* EXERCISE DIRECTIONS: Among the records, which lines include "pass"? List them.

* DATASET RECORDS:
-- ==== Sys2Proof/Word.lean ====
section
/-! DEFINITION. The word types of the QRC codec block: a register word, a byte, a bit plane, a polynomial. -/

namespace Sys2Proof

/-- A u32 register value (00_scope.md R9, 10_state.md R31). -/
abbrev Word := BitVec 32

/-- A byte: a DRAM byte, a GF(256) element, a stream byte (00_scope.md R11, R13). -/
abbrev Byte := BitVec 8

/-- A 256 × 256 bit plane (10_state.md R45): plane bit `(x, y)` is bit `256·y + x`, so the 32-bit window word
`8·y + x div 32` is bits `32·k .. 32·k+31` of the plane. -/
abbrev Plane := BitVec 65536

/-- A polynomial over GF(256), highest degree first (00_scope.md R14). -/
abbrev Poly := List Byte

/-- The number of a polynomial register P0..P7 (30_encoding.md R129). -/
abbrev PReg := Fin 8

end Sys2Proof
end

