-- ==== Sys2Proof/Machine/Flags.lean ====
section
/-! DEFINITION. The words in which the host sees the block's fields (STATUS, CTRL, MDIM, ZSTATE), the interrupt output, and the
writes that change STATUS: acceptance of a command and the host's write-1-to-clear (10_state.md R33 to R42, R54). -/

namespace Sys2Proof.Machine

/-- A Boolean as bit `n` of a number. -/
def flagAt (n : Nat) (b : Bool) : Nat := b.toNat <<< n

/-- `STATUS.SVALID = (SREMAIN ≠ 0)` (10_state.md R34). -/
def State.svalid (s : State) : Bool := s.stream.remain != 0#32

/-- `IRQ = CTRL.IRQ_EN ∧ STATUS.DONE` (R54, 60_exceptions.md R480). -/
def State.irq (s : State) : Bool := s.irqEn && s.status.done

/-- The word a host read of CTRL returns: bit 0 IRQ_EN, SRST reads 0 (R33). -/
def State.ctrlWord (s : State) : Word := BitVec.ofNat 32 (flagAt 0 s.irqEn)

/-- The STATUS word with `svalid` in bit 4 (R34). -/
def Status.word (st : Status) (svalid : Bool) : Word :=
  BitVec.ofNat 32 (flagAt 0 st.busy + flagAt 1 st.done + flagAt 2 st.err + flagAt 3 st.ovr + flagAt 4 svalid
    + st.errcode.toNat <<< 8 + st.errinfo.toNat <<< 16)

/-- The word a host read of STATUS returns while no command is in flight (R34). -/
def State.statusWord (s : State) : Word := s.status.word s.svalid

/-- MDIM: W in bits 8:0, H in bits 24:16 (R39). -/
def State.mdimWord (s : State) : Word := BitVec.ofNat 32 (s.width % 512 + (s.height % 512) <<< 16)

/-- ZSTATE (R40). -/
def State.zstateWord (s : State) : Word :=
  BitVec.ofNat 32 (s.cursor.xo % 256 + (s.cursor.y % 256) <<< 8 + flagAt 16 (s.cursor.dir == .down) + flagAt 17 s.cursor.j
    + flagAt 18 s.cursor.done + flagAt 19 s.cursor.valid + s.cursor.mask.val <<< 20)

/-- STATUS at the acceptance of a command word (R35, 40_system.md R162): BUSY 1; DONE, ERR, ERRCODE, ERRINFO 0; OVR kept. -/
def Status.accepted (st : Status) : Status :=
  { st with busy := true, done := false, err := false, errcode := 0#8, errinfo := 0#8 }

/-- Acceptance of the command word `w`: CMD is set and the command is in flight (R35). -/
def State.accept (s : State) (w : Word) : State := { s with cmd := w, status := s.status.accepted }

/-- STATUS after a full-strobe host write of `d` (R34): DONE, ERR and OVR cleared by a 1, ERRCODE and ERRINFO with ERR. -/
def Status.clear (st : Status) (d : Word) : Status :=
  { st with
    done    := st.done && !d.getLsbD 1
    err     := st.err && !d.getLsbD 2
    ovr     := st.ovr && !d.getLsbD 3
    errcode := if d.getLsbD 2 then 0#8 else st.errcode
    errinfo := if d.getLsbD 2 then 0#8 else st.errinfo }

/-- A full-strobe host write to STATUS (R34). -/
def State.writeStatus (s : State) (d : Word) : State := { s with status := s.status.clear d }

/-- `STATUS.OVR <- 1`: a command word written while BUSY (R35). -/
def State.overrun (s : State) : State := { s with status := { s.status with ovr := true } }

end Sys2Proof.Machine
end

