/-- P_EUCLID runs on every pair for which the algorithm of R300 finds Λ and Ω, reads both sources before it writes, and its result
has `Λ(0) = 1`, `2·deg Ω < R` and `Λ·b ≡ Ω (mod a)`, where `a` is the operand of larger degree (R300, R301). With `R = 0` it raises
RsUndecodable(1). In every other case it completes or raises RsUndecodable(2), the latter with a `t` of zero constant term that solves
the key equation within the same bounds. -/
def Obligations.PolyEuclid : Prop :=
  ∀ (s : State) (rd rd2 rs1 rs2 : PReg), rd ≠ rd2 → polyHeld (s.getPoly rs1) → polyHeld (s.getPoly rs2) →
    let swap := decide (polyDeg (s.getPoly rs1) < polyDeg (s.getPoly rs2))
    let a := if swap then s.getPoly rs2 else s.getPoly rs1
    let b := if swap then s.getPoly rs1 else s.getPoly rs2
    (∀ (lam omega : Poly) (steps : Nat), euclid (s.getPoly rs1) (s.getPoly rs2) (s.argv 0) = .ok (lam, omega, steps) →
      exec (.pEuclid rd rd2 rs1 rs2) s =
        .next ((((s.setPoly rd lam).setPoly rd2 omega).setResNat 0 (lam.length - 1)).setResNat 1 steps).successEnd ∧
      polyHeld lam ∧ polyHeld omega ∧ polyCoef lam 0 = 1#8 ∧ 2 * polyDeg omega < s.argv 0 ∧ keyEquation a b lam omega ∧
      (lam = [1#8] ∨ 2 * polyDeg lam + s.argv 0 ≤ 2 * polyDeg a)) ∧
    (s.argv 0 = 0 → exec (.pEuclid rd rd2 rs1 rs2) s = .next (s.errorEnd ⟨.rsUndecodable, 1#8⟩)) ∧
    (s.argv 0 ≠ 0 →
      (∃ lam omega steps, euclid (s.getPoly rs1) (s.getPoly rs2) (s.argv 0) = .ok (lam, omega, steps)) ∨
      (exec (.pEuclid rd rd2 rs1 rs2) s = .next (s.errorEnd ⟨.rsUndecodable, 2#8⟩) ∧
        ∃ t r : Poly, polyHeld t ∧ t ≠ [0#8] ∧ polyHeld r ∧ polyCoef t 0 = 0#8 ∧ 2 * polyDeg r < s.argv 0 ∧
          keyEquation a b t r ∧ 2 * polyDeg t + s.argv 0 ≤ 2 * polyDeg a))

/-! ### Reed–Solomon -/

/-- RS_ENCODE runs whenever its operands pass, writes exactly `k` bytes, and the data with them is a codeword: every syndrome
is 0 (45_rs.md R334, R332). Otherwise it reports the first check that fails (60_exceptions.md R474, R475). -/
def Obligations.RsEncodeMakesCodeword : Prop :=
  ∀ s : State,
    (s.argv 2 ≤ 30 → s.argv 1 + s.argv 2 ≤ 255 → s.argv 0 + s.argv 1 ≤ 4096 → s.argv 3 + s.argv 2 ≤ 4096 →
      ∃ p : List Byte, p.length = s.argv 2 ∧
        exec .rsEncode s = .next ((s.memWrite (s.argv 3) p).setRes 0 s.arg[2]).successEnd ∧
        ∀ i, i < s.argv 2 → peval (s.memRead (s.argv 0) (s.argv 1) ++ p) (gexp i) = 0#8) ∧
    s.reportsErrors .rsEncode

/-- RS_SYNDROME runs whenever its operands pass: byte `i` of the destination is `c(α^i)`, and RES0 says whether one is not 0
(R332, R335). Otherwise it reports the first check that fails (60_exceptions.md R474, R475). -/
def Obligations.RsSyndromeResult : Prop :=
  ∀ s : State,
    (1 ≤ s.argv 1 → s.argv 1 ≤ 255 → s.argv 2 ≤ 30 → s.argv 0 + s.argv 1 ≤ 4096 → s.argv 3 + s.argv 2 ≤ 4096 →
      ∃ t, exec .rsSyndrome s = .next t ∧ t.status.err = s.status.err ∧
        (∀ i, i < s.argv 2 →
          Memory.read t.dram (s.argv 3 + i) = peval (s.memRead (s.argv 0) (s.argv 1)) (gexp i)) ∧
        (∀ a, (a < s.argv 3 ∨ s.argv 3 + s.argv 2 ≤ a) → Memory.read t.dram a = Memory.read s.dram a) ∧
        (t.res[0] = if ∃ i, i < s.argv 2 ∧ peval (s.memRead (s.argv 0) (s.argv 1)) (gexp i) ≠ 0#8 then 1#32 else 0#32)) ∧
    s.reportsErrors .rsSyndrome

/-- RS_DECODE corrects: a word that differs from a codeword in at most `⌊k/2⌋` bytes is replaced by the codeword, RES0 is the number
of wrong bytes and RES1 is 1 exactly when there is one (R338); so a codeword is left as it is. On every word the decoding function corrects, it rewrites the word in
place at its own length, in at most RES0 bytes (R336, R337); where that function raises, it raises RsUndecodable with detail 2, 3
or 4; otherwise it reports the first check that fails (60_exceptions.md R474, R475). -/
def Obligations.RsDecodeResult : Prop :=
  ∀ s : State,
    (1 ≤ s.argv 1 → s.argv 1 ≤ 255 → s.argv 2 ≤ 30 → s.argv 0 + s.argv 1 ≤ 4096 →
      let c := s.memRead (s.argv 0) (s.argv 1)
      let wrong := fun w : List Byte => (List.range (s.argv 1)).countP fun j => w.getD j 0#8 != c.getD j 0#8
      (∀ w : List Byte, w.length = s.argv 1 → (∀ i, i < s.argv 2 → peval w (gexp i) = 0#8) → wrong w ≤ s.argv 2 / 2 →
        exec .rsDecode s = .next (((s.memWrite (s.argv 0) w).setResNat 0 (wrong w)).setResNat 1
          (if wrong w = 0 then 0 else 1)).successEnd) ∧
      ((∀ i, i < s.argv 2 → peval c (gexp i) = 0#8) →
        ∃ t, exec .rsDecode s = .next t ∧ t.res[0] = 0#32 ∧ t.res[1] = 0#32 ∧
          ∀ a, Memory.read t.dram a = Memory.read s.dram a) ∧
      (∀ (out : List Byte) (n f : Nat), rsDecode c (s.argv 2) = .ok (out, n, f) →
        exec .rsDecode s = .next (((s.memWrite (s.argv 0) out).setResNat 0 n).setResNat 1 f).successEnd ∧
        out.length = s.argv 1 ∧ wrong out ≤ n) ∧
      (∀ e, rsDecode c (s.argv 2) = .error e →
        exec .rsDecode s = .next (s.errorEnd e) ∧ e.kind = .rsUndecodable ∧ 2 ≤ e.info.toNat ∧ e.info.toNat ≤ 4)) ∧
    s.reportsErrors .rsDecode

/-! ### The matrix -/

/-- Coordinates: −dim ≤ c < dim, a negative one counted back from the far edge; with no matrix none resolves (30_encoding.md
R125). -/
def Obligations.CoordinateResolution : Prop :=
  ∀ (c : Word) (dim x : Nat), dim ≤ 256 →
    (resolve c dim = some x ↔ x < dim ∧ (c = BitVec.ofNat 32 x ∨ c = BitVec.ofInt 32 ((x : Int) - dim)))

* ANSWER TO THIS TASK:
/-- RS_ENCODE runs whenever its operands pass, writes exactly `k` bytes, and the data with them is a codeword: every syndrome
/-- RS_SYNDROME runs whenever its operands pass: byte `i` of the destination is `c(α^i)`, and RES0 says whether one is not 0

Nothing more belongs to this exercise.